X_train['Year'] = X_train['DateTime'].dt.year
X_train['Month'] = X_train['DateTime'].dt.month
X_train['Day'] = X_train['DateTime'].dt.day
X_train['Hour'] = X_train['DateTime'].dt.hour

X_val['Year'] = X_val['DateTime'].dt.year
X_val['Month'] = X_val['DateTime'].dt.month
X_val['Day'] = X_val['DateTime'].dt.day
X_val['Hour'] = X_val['DateTime'].dt.hour

# Drop the original DateTime column if not needed
X_train = X_train.drop(columns=['DateTime'])
X_val = X_val.drop(columns=['DateTime'])


### Convert Time Strings to Numeric Features

In [None]:
from datetime import datetime

def time_to_numeric(time_str):
    try:
        # Convert time string to datetime object
        time_obj = datetime.strptime(time_str, '%I:%M %p')
        return time_obj.hour + time_obj.minute / 60.0  # Convert to decimal hours
    except ValueError:
        return np.nan  # Handle cases where time_str might be invalid or missing

# Apply the conversion to time columns
X_train['moonrise_numeric'] = X_train['moonrise'].apply(time_to_numeric)
X_train['moonset_numeric'] = X_train['moonset'].apply(time_to_numeric)
X_train['sunrise_numeric'] = X_train['sunrise'].apply(time_to_numeric)
X_train['sunset_numeric'] = X_train['sunset'].apply(time_to_numeric)

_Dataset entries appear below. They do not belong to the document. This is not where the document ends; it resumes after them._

-- ==== Sys2Proof/Machine/FieldBuild.lean ====
section
/-! DEFINITION. `GFBuild`, the configuration-time function that defines the contents of the field tables, and its
failure (40_gf_tables.md R121, R122; 60_exceptions.md R276). It touches no state of the block. -/

namespace Sys2Proof.Machine

/-- The two configuration-time failures; neither is a state of the block (60_exceptions.md R276). -/
inductive ConfigFailure where
  /-- `GFBuild`: the polynomial does not generate a field of the requested order (40_gf_tables.md R122). -/
  | notPrimitive
  /-- `GenSynth`: `k < 0` (41_generator_rom.md R144). -/
  | infeasibleCodeParameters
deriving DecidableEq, Repr

/-- The operands of `GFBuild`: `m ≥ 1` and the coefficients `p[0..m]`, indexed by degree (R121). -/
structure FieldOperands where
  m     : Nat
  m_pos : 1 ≤ m
  p     : Vector Bool (m + 1)
deriving DecidableEq, Repr

/-- A built field: its two tables, each of `n + 1` entries, with `n = 2^m − 1`. Elements are held as numbers, since `m`
is an operand; `none` is the sentinel for the logarithm of zero (R121). -/
structure FieldTables where
  n       : Nat
  alphaTo : List Nat
  indexOf : List (Option Nat)
deriving DecidableEq, Repr

/-- `taps`: the PolyForm of α^m, the coefficients `p[0..m−1]` as a number (R121). -/
def fieldTaps (o : FieldOperands) : Nat :=
  ((List.range o.m).map fun j => if o.p[j]?.getD false then 2 ^ j else 0).sum

/-- One step of the companion recurrence: multiply by α, drop the bit of α^m and put it back as its taps (R121). -/
def timesAlpha (m taps a : Nat) : Nat :=
  let shifted := (a <<< 1) &&& (2 ^ m - 1)
  if a.testBit (m - 1) then shifted ^^^ taps else shifted

/-- `alpha_to[0..n]`: the powers of α from α^0 to α^n (R121, R131). -/
def fieldPowers (o : FieldOperands) : List Nat :=
  List.iterate (timesAlpha o.m (fieldTaps o)) 1 (2 ^ o.m - 1 + 1)

/-- `Primitive(p, m, alpha_to)`: `p[m] = 1`, and entries 0 to `n − 1` are not 0 and pairwise different (R122). -/
def isPrimitive (o : FieldOperands) : Bool :=
  let entries := (fieldPowers o).take (2 ^ o.m - 1)
  o.p[o.m] && decide (0 ∉ entries) && decide entries.Nodup

/-- `index_of`: all `LOGZ`, then `index_of[alpha_to[i]] <- i` for `i = 0` to `n − 1` (R121). -/
def fieldLogs (n : Nat) (alphaTo : List Nat) : List (Option Nat) :=
  (List.range n).foldl (fun t i => t.set (alphaTo.getD i 0) (some i)) (List.replicate (n + 1) none)

/-- `GFBuild(p, m)` (R121, R122). -/
def gfBuild (o : FieldOperands) : Except ConfigFailure FieldTables :=
  let n := 2 ^ o.m - 1
  if isPrimitive o then .ok ⟨n, fieldPowers o, fieldLogs n (fieldPowers o)⟩ else .error .notPrimitive

/-- `PRIM` and `M`: `p[0..5] = {1,0,1,0,0,1}`, that is 1 + x^2 + x^5 (00_scope.md R5; R120). -/
def primOperands : FieldOperands := ⟨5, by decide, #v[true, false, true, false, false, true]⟩

end Sys2Proof.Machine
end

X_val['moonrise_numeric'] = X_val['moonrise'].apply(time_to_numeric)
X_val['moonset_numeric'] = X_val['moonset'].apply(time_to_numeric)
X_val['sunrise_numeric'] = X_val['sunrise'].apply(time_to_numeric)
X_val['sunset_numeric'] = X_val['sunset'].apply(time_to_numeric)

# Drop the original time columns if no longer needed
X_train = X_train.drop(columns=['moonrise', 'moonset', 'sunrise', 'sunset'])
X_val = X_val.drop(columns=['moonrise', 'moonset', 'sunrise', 'sunset'])

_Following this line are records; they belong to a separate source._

-- ==== Sys2Proof/Laws/Flags.lean ====
section
/-! SUPPORT. What a `BRES` register can hold and read as (10_state.md R30). -/

namespace Sys2Proof.Machine

@[simp] theorem BlockResult.empty_cls : BlockResult.empty.cls = .none := rfl
@[simp] theorem BlockResult.empty_count : BlockResult.empty.count = 0#2 := rfl
@[simp] theorem BlockResult.clean_cls : BlockResult.clean.cls = .clean := rfl
@[simp] theorem BlockResult.clean_count : BlockResult.clean.count = 0#2 := rfl
@[simp] theorem BlockResult.uncorrectable_cls : BlockResult.uncorrectable.cls = .uncorrectable := rfl
@[simp] theorem BlockResult.uncorrectable_count : BlockResult.uncorrectable.count = 0#2 := rfl
@[simp] theorem BlockResult.corrected_cls (n : Fin 3) : (BlockResult.corrected n).cls = .corrected := rfl
@[simp] theorem correctedBy_cls (degree : Nat) : (correctedBy degree).cls = .corrected := rfl

/-- The count is nonzero exactly in the class `CORRECTED`. -/
theorem BlockResult.count_ne_zero_iff (r : BlockResult) : r.count ≠ 0#2 ↔ r.cls = .corrected := by
  cases r with
  | none => decide
  | clean => decide
  | corrected n => revert n; decide
  | uncorrectable => decide

/-- Every `BRES` register reads as one of the six values. -/
theorem bresByte_mem_bresValues (r : BlockResult) : bresByte r ∈ bresValues := by
  cases r with
  | none => decide
  | clean => decide
  | corrected n => revert n; decide
  | uncorrectable => decide

/-- A correction of 1 to 3 positions counts them. -/
theorem correctedBy_count {degree : Nat} (h0 : 1 ≤ degree) (h3 : degree ≤ 3) :
    (correctedBy degree).count.toNat = degree := by
  interval_cases degree <;> decide

/-- The byte of a correction of 1 to 3 positions. -/
theorem bresByte_correctedBy {degree : Nat} (h0 : 1 ≤ degree) (h3 : degree ≤ 3) :
    bresByte (correctedBy degree) = 0x80#8 + BitVec.ofNat 8 degree := by
  interval_cases degree <;> decide

end Sys2Proof.Machine
end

### Apply One-Hot Encoding

In [None]:
# Apply one-hot encoding to categorical columns
X_train = pd.get_dummies(X_train, columns=['day', 'holiday', 'holiday_type'])
X_val = pd.get_dummies(X_val, columns=['day', 'holiday', 'holiday_type'])

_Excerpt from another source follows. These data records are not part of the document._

-- ==== Sys2Proof/Laws/HostProgram.lean ====
section
/-! SUPPORT. The transactions of written statements, and of runs of writes and of reads (30_encoding.md R101, R102). -/

namespace Sys2Proof.Machine

/-- An ill-formed statement stands for no transaction. -/
theorem statementAction_of_not_wf {st : Statement} (h : st.wf = false) : statementAction st = none := by
  simp [statementAction, h]

/-- A byte write to the window stands for that write. -/
theorem statementAction_wr {a v : Nat} (ha : a < 0x400) (hv : v < 0x100) :
    statementAction (.wr a v) = some (.write (BitVec.ofNat 10 a) (BitVec.ofNat 8 v)) := by
  simp [statementAction, Statement.wf, isWindowAddr, isByteValue, ha, hv]

/-- A read of the window stands for that read. -/
theorem statementAction_rd {a : Nat} (ha : a < 0x400) :
    statementAction (.rd a) = some (.read (BitVec.ofNat 10 a)) := by
  simp [statementAction, Statement.wf, isWindowAddr, ha]

/-- Statement `i` of a run of writes. -/
theorem getElem?_writeRun (base : Nat) (vs : List Nat) (i : Nat) :
    (writeRun base vs)[i]? = vs[i]?.map fun v => .wr (base + i) v := by
  induction vs generalizing base i with
  | nil => simp [writeRun]
  | cons v rest ih =>
    cases i with
    | zero => simp [writeRun]
    | succ i => simp only [writeRun, List.getElem?_cons_succ, ih]; congr 2; funext v; congr 1; omega

/-- A run of byte writes inside the window stands for the writes in order. -/
theorem mapM_writeRun (base : Nat) (vs : List Nat) (hb : base + vs.length ≤ 0x400) (hv : ∀ v ∈ vs, v < 0x100) :
    (writeRun base vs).mapM statementAction =
      some (vs.mapIdx fun i v => .write (BitVec.ofNat 10 (base + i)) (BitVec.ofNat 8 v)) := by
  induction vs generalizing base with
  | nil => rfl
  | cons v rest ih =>
    have hl : (v :: rest).length = rest.length + 1 := rfl
    have h := ih (base + 1) (by omega) fun w hw => hv w (List.mem_cons_of_mem _ hw)
    rw [writeRun, List.mapM_cons, statementAction_wr (by omega) (hv v List.mem_cons_self), h]
    simp [List.mapIdx_cons, Nat.add_assoc, Nat.add_comm 1]

/-- A run of writes of a sequence of bytes stands for the writes in index order. -/
theorem mapM_writeRun_ofFn (base : Nat) {n : Nat} (f : Fin n → Byte) (hb : base + n ≤ 0x400) :
    (writeRun base (List.ofFn fun i => (f i).toNat)).mapM statementAction =
      some (List.ofFn fun i => .write (BitVec.ofNat 10 (base + i.val)) (f i)) := by
  rw [mapM_writeRun base _ (by rw [List.length_ofFn]; exact hb) (List.forall_mem_ofFn_iff.2 fun i => (f i).isLt)]
  congr 1
  apply List.ext_getElem
  · simp only [List.length_mapIdx, List.length_ofFn]
  · intro i h1 h2
    simp only [List.getElem_mapIdx, List.getElem_ofFn, BitVec.ofNat_toNat, BitVec.setWidth_eq]

/-- A run of reads inside the window stands for the reads in order. -/
theorem mapM_readRun (base count : Nat) (hb : base + count ≤ 0x400) :
    (readRun base count).mapM statementAction =
      some ((List.range count).map fun i => .read (BitVec.ofNat 10 (base + i))) := by
  induction count with
  | zero => rfl
  | succ n ih =>
    have h := ih (by omega)
    unfold readRun at h ⊢
    rw [List.range_succ, List.map_append, List.mapM_append, h, List.map_append]
    simp [statementAction_rd (show base + n < 0x400 by omega)]

end Sys2Proof.Machine
end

# Ensure that the same columns are present in both train and validation sets
X_train, X_val = X_train.align(X_val, join='left', axis=1, fill_value=0)

# Define and train the model

### Identify Missing Values

In [None]:
# Check for missing values in the training and validation sets
print(X_train.isna().sum())
print(X_val.isna().sum())


###  Handle Missing Values

In [None]:
from sklearn.impute import SimpleImputer

# Create an imputer object with a strategy (mean, median, etc.)
imputer = SimpleImputer(strategy='mean')

# Fit and transform the imputer on training data
X_train_imputed = imputer.fit_transform(X_train)

# Transform the validation data
X_val_imputed = imputer.transform(X_val)


### Dropping Missing Values

In [None]:
# Drop rows with missing values
X_train_dropped = X_train.dropna()
y_train_dropped = y_train[X_train_dropped.index]  # Ensure target variable is aligned

X_val_dropped = X_val.dropna()
y_val_dropped = y_val[X_val_dropped.index]  # Ensure target variable is aligned


### Running model

In [None]:
from sklearn.ensemble import GradientBoostingRegressor
from sklearn.metrics import mean_absolute_error, mean_squared_error
import numpy as np

# Define the model
gbr = GradientBoostingRegressor()

# Train the model with imputed data
gbr.fit(X_train_imputed, y_train)

# Make predictions
gbr_predictions = gbr.predict(X_val_imputed)

# Calculate evaluation metrics
gbr_mae = mean_absolute_error(y_val, gbr_predictions)
gbr_rmse = np.sqrt(mean_squared_error(y_val, gbr_predictions))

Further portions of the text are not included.